"Sen, apaan sih pagi-pagi udah stand by di sini?" Yosa menatap keheranan pada calon tunangannya yang sudah duduk santai sambil memainkan ponsel di teras rumahnya.
"Mau nganterin kamu ke bandara dong," jawab Seno melengkungkan senyum tipis. Kakinya yang menyilang masih ia pertahankan saat menoleh pada Yosa yang baru saja keluar rumah memastikan kedatangannya.

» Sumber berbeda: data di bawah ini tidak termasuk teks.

/-- Settles O35: Configure Limits by its taking, DETECTOR_FIRE by detector, and a firing by action and engine state. -/
theorem limitMonitorResult : Obligations.LimitMonitorResult := by
  intro ch s hch
  refine ⟨fun tag l ea ta ca hfree hband hdelay henv1 henv2 htrk1 htrk2 hkc hea hta hca hee hte hce => ?configure,
    fun f w hs hw hcfg hp hclear hover => ?noted, fun f w l d err hl hs hw => ⟨?envelope, ?tracking, ?clampRate⟩,
    fun f h => ?still, fun r u last hu hlast => ⟨?note, ?pause, ?stop, ?trip⟩⟩
  case configure =>
    exact exec_of_taking (c := .configureLimits tag ch l) rfl nofun hfree
      (takeConfigureLimits_of_accepted hch (limitConfigOf_of_read hea hta hca hee hte hce)
        ((limitsInRange_iff _).mpr ⟨hband, hdelay, henv1, henv2, htrk1, htrk2, hkc⟩))
  case noted =>
    have hd : (s.limits ch).env.evaluate (s.limits ch).config.envPersist true = { state := .triggered, count := 1 } := by
      rw [Detector.evaluate_over_of_clear hclear, if_pos hp]
    rw [exec_detectorFire_envelope hch hs hw (by rw [hcfg]) hover (by rw [hclear]; nofun) hd rfl,
      State.fireDetector_of_note (by rw [hcfg]), hcfg]
  case envelope =>
    intro hen hd hreach hover
    subst hl hd
    have hold : (s.limits ch).env.state ≠ .triggered := by rcases hreach with ⟨h, -⟩ | ⟨h, -⟩ <;> rw [h] <;> nofun
    exact exec_detectorFire_envelope hch hs hw hen hover hold (Detector.evaluate_reaches hreach) rfl
  case tracking =>
    intro hen hd hreach herr hover
    subst hl hd herr
    have hold : (s.limits ch).trk.state ≠ .triggered := by rcases hreach with ⟨h, -⟩ | ⟨h, -⟩ <;> rw [h] <;> nofun
    exact exec_detectorFire_tracking hch hs hw hen hover hold (Detector.evaluate_reaches hreach) rfl
  case clampRate =>
    intro hen hd hold hreach hdriven hplays
    subst hl hd
    exact exec_detectorFire_clampRate hch f ((s.evaluates_clampRate_iff ch).mpr ⟨hs, hplays, hdriven⟩) hen hold
      (Detector.countClamp_reaches hold hreach) rfl
  case still =>
    refine exec_detectorFire_of_not_evaluates (Bool.eq_false_iff.mpr fun heval => ?_) f
    obtain ⟨-, hplays, hdriven⟩ := (s.evaluates_clampRate_iff ch).mp heval
    rcases h with h | h | h | h | h
    case inr.inr.inr.inr => exact h hdriven
    all_goals rw [h] at hplays; simp at hplays
  case note => exact fun h => (State.fireDetector_of_note h).trans hu.symm
  case pause =>
    intro h
    subst hu
    simp only [hlast, h]
    refine ⟨fun hplays => ?_, fun hin hrun => ?_⟩
    · rw [State.fireDetector_of_action h nofun,
        State.applyAction_of_playing _ _ (by rwa [State.raise_pe]) (.inl ⟨rfl, rfl⟩), State.raise_pe]
      rfl
    · exact State.fireDetector_of_recorded h nofun (Bool.eq_false_iff.mpr (by simp [State.actionApplies_pause_iff, hin, hrun]))
  case stop =>
    intro h
    have hfire := s.fireDetector_of_action h nofun
    subst hu
    simp only [hlast, h]
    refine ⟨fun hplays => ?_, fun hout htarget => ?_, fun c e hpaused hc he => ⟨?_, ?_, ?_, ?_⟩, fun hrest => ?_⟩
    · rw [hfire, State.applyAction_of_playing _ _ (by rwa [State.raise_pe]) (.inr ⟨rfl, rfl⟩), State.raise_pe]
      rfl
    · rw [hfire, State.applyAction_stop_of_pausing _ _ (by rwa [State.raise_pe]) (by rwa [State.raise_pe]), State.raise_pe]
      rfl
    · rw [hfire, State.applyAction_stop_of_paused_pe _ _ (by rwa [State.raise_pe]), State.raise_pe]
      rfl
    · have hraised := State.queueReleased_of_watch (State.raise_sq s .limit (some (.limit r))) c e
      have hentry : (s.raise .limit (some (.limit r))).cursorEntry = some e := by rwa [State.cursorEntry, State.raise_sq]
      rw [hfire, State.applyAction_stop_of_paused_sq _ _ (by rwa [State.raise_pe]) (by rwa [State.raise_pe]) hentry, hraised]
    · exact State.limits_congr ch (State.fireDetector_lm _ r)
    · exact State.port_congr ch (State.fireDetector_cpc _ r)
    · refine State.fireDetector_of_recorded h nofun (Bool.eq_false_iff.mpr ?_)
      rw [Ne, State.actionApplies_stop_iff]
      rcases hrest with h | h | h | ⟨h, htarget⟩ <;> simp [*]
  case trip =>
    intro h
    subst hu
    refine ⟨fun hlive => ?_, fun htripped => ?_⟩
    · rw [State.fireDetector_of_action h nofun]
      exact State.applyAction_trips (by rwa [State.raise_pe]) _ _
    · simp only [hlast, h]
      exact State.fireDetector_of_recorded h nofun (by simp [State.actionApplies, htripped])

end Sys2Proof.Machine
end

section
/-! The requests of the mark units and the edges at their inputs (R143, R144, R153 to R157). -/

namespace Sys2Proof.Machine

open Sys2Proof

/-! ### The bytes of a Configure Mark that have a meaning (R198) -/

theorem readSelector_of_clip {id : Nat} (h : id < 64) : readSelector id = some (some id) := if_pos h

@[simp] theorem readOutputMode_code (o : OutputMode) : readOutputMode o.code = some o := by cases o <;> rfl

@[simp] theorem readEdge_code (e : EdgeMode) : readEdge e.code = some e := by cases e <;> rfl

/-! ### The requests (R143, R144, R157) -/

theorem configuredMark_compare (u : MarkUnit) (m : Nat) {id value triggers : Nat} (o : OutputMode) (hid : id < 64)
    (hvalue : value ≤ Config.maxCompare) (htriggers : triggers < 8) :
    configuredMark u (.compare m id value o.code triggers)
      = some { u with mode := .compare, selector := some id, compareAt := value, outputMode := o,
                      trigNotify := triggers.testBit 0, trigCapture := triggers.testBit 1,
                      trigCut := triggers.testBit 2, counter := 0 } := by
  simp only [configuredMark, readSelector_of_clip hid, readOutputMode_code]
  exact if_pos ⟨hvalue, htriggers⟩

theorem configuredMark_capture (u : MarkUnit) (m : Nat) {prescale notify : Nat} (e : EdgeMode)
    (hprescale : prescale = 1 ∨ prescale = 4 ∨ prescale = 16) (hnotify : notify < 2) :
    configuredMark u (.capture m e.code prescale notify)
      = some { u with mode := .capture, edge := e, prescale := prescale, captureNotify := notify == 1,
                      counter := 0 } := by
  simp only [configuredMark, readEdge_code, readFlag_of_lt hnotify]
  exact if_pos hprescale

/-- A Configure Mark whose fields pass is answered OK, with its unit as the fields leave it. -/
theorem exec_configureMark_of_configured {fields : MarkFields} {u : MarkUnit} {s : State} (tag : Nat)
    (hfree : s.repliesHeld < 2) (hm : markUnitOf fields < 6)
    (hu : configuredMark (s.mark (markUnitOf fields)) fields = some u) :
    exec (.configureMark tag fields) s
      = .next (State.answered (s.setMark (markUnitOf fields) u) 0x70 tag .ok []) := by
  have htaking : takeConfigureMark fields s = accept (s.setMark (markUnitOf fields) u) [] := by
    simp only [takeConfigureMark, if_neg (show ¬ 5 < markUnitOf fields by omega), hu]
  exact exec_of_taking (c := .configureMark tag fields) rfl nofun hfree htaking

"Aku kan bareng sama anak-anak agency?" Yosa menghentakkan kakinya seolah sebal dengan kedatangan sang kekasih.
"Lho, kan lebih enak dianterin sama pacar kesayangan dari pada bareng sama temen-temen modelmu itu?" Seno meletakkan ponselnya di atas meja kaca kecil di hadapannya demi memandangi wajah manyun Yosa. Sahabat baik yang kini statusnya naik menjadi calon tunangan.
"Tapi aku udah janji sama mereka mau berangkat bareng," cebik Yosa saat duduk tepat di samping Seno.
"Tinggal telpon aja, terus batalin. Udah. Beres," seru Seno tanpa beban. Berbanding terbalik dengan Yosa yang semakin manyun tak setuju.
"Tapi kan—"
"Udah buruan batalin janjinya sama temen-temen, dari pada mereka keburu ke sini trus kalian malah riweh loh." Seno kembali menarik senyum di kedua sudut bibirnya. Sangat yakin kalau Yosa akan menuruti pintanya daripada harus berdebat panjang.
"Hiih, kamu tuh nyebelin banget kalau lagi kumat ngebossy gini, Sen." gerutu Yosa setelah selesai mengetik pesan di ponselnya lantas ia kirim entah pada siapa.
"Bawel ah, buruan sana siap-siap. Jangan sampe ketinggalan pesawat!" titah Seno lagi saat mengibaskan sebelah tangannya sambil tertawa kecil.
"Bener tuh kata Seno. Udah buruan sana siap-siap, daripada telat!" ibu Yosa yang datang sambil membawa minuman dingin ikut mengomeli putrinya.
"Iissh, bela aja terus tuh si Seno calon mantu kesayangan mama," sambar Yosa saat berpapasan dengan sang ibu.
"Duuh, maaf jadi ngerepotin, Tante." Melihat Tyas yang datang dengan nampan di tangannya, Seno refleks berdiri dan mengambil alih nampan berisi teh dingin dan makanan kecil tersebut.
"Nggak repot kok, cuma teh aja." Tyas, ibu kandung Yosa mengibaskan telapak tangannya sambil tersenyum penuh arti.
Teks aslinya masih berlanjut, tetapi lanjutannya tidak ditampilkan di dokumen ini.